Preparation and Characterization of Porous Anodic Alumina Nanostructures

Abstract

This thesis describes the preparation and chacacterization of porous anodic alumina (PAA) membranes and synthesis of metal nanostructures based on PAA templates. The aim of this investigation is to optimize the process parameters and prepare metal nanostructures on the pores of PAA membranes using chemical methods. The effect of process parameters such as anodizaton duration, temperature of electrolytic bath and electrolyte concentration are systematically investigated. In this way pore diameter was found to be tunable from 20 to 100 nm and template thickness acheived varied from 20 to 100 mm. Hexagonal pore array with honeycomb-like structures were obtained via self-organised oxidation process.

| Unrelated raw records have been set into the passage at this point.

/-- R178, R19: in the codec domain a forward level runs, its LL quarter is in the domain of the next level,
its other quarters hold detail values, and the inverse level gives the plane back. -/
theorem inv_fwdLevel {w h l c : Nat} (hw : w % 2 ^ l = 0) (hh : h % 2 ^ l = 0) (hc : c < l) (hl : l ≤ 7)
    {plane : Memory Word} (hp : LowRegion w h c plane) :
    ∃ plane', fwdLevel w h c plane = .ok plane' ∧ LowRegion w h (c + 1) plane' ∧
      (∀ b, b ≠ .ll → ∀ i < dimAt h (c + 1), ∀ j < dimAt w (c + 1), ∃ v,
        plane'.read (planeIndex w (subbandPos (dimAt w (c + 1)) (dimAt h (c + 1)) b i j)) = some v ∧
          CodecDetail (c + 1) v) ∧
      (Memory.wf plane = true → invLevel w h (c + 1) plane' = .ok plane) := by
  have hwd := dimAt_double hw hc
  have hhd := dimAt_double hh hc
  have hwl := dimAt_le w c
  have hhl := dimAt_le h c
  obtain ⟨plane', hf⟩ : ∃ plane', fwdLevel w h c plane = .ok plane' :=
    ⟨_, fwdLevel_eq_ok.2 ⟨fun r hr k hk => (hp r hr k hk).imp fun _ hv => hv.1, rfl⟩⟩
  have hlow : ∀ r < dimAt h c, ∀ k < dimAt w c, CodecLow c (planeAt w plane r k) := by
    intro r hr k hk
    obtain ⟨v, hv, hcl⟩ := hp r hr k hk
    unfold planeAt; rw [hv]; exact hcl
  have helem := fun b i hi j hj => fwdLevel_elem hwd hhd hf b (i := i) (j := j) hi hj
  have hquad : ∀ i < dimAt h (c + 1), ∀ j < dimAt w (c + 1), _ := fun i hi j hj =>
    fwd_codec (k := c) (by omega) (hlow (2 * i) (by omega) (2 * j) (by omega))
      (hlow (2 * i) (by omega) (2 * j + 1) (by omega)) (hlow (2 * i + 1) (by omega) (2 * j) (by omega))
      (hlow (2 * i + 1) (by omega) (2 * j + 1) (by omega))
  refine ⟨plane', hf, fun i hi j hj => ⟨_, helem .ll i hi j hj, ?_⟩, ?_, ?_⟩
  · rw [fwdSubband_eq]; exact (hquad i hi j hj).1
  · intro b hb i hi j hj
    refine ⟨_, helem b i hi j hj, ?_⟩
    rw [fwdSubband_eq]
    obtain ⟨_, h2, h3, h4⟩ := hquad i hi j hj
    cases b
    · exact absurd rfl hb
    · exact h2
    · exact h3
    · exact h4
  · intro hwf
    obtain ⟨plane'', hi⟩ : ∃ plane'', invLevel w h (c + 1) plane' = .ok plane'' :=
      ⟨_, invLevel_eq_ok.2 ⟨fun r hr k hk => fwdLevel_present hf
        ((hp r (by omega) k (by omega)).imp fun _ hv => hv.1), rfl⟩⟩
    rw [hi]
    congr 1
    refine Memory.eq_of_read_eq (wf_invLevel (wf_fwdLevel hwf hf) hi) hwf fun x => ?_
    by_cases hx : InRegion w (dimAt h c) (dimAt w c) x
    · obtain ⟨r, k, hr, hk, rfl⟩ : ∃ r k, r < dimAt h c ∧ k < dimAt w c ∧ x = planeIndex w (r, k) :=
        ⟨_, _, hx.1, hx.2, (planeIndex_divMod w x).symm⟩
      have hi2 : r / 2 < dimAt h (c + 1) := by omega
      have hj2 : k / 2 < dimAt w (c + 1) := by omega
      have hat : ∀ b, planeAt w plane' (subbandPos (dimAt w (c + 1)) (dimAt h (c + 1)) b (r / 2) (k / 2)).1
          (subbandPos (dimAt w (c + 1)) (dimAt h (c + 1)) b (r / 2) (k / 2)).2 =
          fwdSubband (planeAt w plane) b (r / 2) (k / 2) := by
        intro b; exact planeAt_of_read (helem b _ hi2 _ hj2)
      obtain ⟨q1, q2, q3, q4⟩ := invLevel_elem (by omega) hi hi2 hj2 (hat .ll) (hat .lh) (hat .hl) (hat .hh)
      obtain ⟨e1, e2, e3, e4⟩ := inv_fwd_codec (k := c) (by omega)
        (hlow (2 * (r / 2)) (by omega) (2 * (k / 2)) (by omega))
        (hlow (2 * (r / 2)) (by omega) (2 * (k / 2) + 1) (by omega))
        (hlow (2 * (r / 2) + 1) (by omega) (2 * (k / 2)) (by omega))
        (hlow (2 * (r / 2) + 1) (by omega) (2 * (k / 2) + 1) (by omega)) rfl rfl rfl rfl
      simp only [fwdSubband_eq, fwdQuad] at q1 q2 q3 q4
      rw [e1] at q1; rw [e2] at q2; rw [e3] at q3; rw [e4] at q4
      have back : plane.read (planeIndex w (r, k)) = some (planeAt w plane r k) := by
        obtain ⟨v, hv, _⟩ := hp r hr k hk
        unfold planeAt; rw [hv]; rfl
      rw [back]
      rcases Nat.mod_two_eq_zero_or_one r with hr2 | hr2 <;> rcases Nat.mod_two_eq_zero_or_one k with hk2 | hk2
      · rwa [show 2 * (r / 2) = r by omega, show 2 * (k / 2) = k by omega] at q1
      · rwa [show 2 * (r / 2) = r by omega, show 2 * (k / 2) + 1 = k by omega] at q2
      · rwa [show 2 * (r / 2) + 1 = r by omega, show 2 * (k / 2) = k by omega] at q3
      · rwa [show 2 * (r / 2) + 1 = r by omega, show 2 * (k / 2) + 1 = k by omega] at q4
    · rw [read_invLevel (by omega) hi, if_neg (by rwa [← hhd, ← hwd]), read_fwdLevel hf, if_neg hx]

/-- R184: in the codec domain any number of forward levels run, and the inverse levels give the plane back. -/
theorem invLevels_fwdLevels {w h l n : Nat} (hw : w % 2 ^ l = 0) (hh : h % 2 ^ l = 0) (hn : n ≤ l)
    (hl : l ≤ 7) {plane : Memory Word} (hp : LowRegion w h 0 plane) :
    ∃ plane', fwdLevels w h 0 n plane = .ok plane' ∧ LowRegion w h n plane' ∧
      (∀ c, 1 ≤ c → c ≤ n → ∀ b, b ≠ .ll → ∀ i < dimAt h c, ∀ j < dimAt w c, ∃ v,
        plane'.read (planeIndex w (subbandPos (dimAt w c) (dimAt h c) b i j)) = some v ∧ CodecDetail c v) ∧
      (Memory.wf plane = true → invLevels w h n plane' = .ok plane) := by
  induction n with
  | zero => exact ⟨plane, rfl, hp, fun c h1 h2 => by omega, fun _ => rfl⟩
  | succ n ih =>
    obtain ⟨p1, hf, hlow, hdet, hinv⟩ := ih (by omega)
    obtain ⟨p2, hf2, hlow2, hdet2, hinv2⟩ := inv_fwdLevel hw hh (by omega) hl hlow
    refine ⟨p2, ?_, hlow2, ?_, fun hwf => ?_⟩
    · rw [fwdLevels_succ_last, hf]; simpa using hf2
    · intro c h1 h2 b hb i hi j hj
      rcases Nat.lt_or_ge n c with hcn | hcn
      · obtain rfl : c = n + 1 := by omega
        exact hdet2 b hb i hi j hj
      · obtain ⟨v, hv, hd⟩ := hdet c h1 hcn b hb i hi j hj
        refine ⟨v, ?_, hd⟩
        rw [read_fwdLevel hf2, if_neg, hv]
        have hwc := dimAt_double hw (show c - 1 < l by omega)
        have hhc := dimAt_double hh (show c - 1 < l by omega)
        rw [show c - 1 + 1 = c by omega] at hwc hhc
        have := dimAt_le w (c - 1)
        have hlt : (subbandPos (dimAt w c) (dimAt h c) b i j).2 < w := by
          cases b <;> simp only [subbandPos] <;> omega
        rw [InRegion, planeIndex_div hlt, planeIndex_mod hlt]
        have h3 := dimAt_anti w hcn
        have h4 := dimAt_anti h hcn
        cases b <;> simp only [subbandPos] <;> first | exact absurd rfl hb | omega
    · simp only [invLevels, hinv2 (wf_fwdLevels hwf hf), hinv hwf]

end Sys2Proof.Machine
end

The pore diameters and interpore distances were varied by changing anodization conditions and pore widening time. The regularity ratio (RR) of the PAA membranes were studied in detail using 2D fast Fourier transform (FFT) analysis. Mechanical properties of PAA membranes such as hardness and Youngs modulus were studied using micro and nanoindentation techniques. PAA membranes obtained in sulphuric acid exhibited an extremely high hardness of 7.5 GPa and Young’s modulus was 146.5 GPa. The optical absorbance and photoluminscenc of PAA membranes were investigated. The PL spectra of PAA membranes showed an assymetrical behaviour in the blue region. This spectrum was divided into two subbands by Gaussian analysis, originating from two kinds of oxygen-deficient centers, F+ (oxygen vacancy with one electron) and F centers (oxygen vacancy with two electrons) respectively. Contact angle measurements of PAA membranes were analysed at different anodization time and pore widening durations. Synthesis of metal nanostructures (Silver and Copper) by chemical method were studied and presented in detail.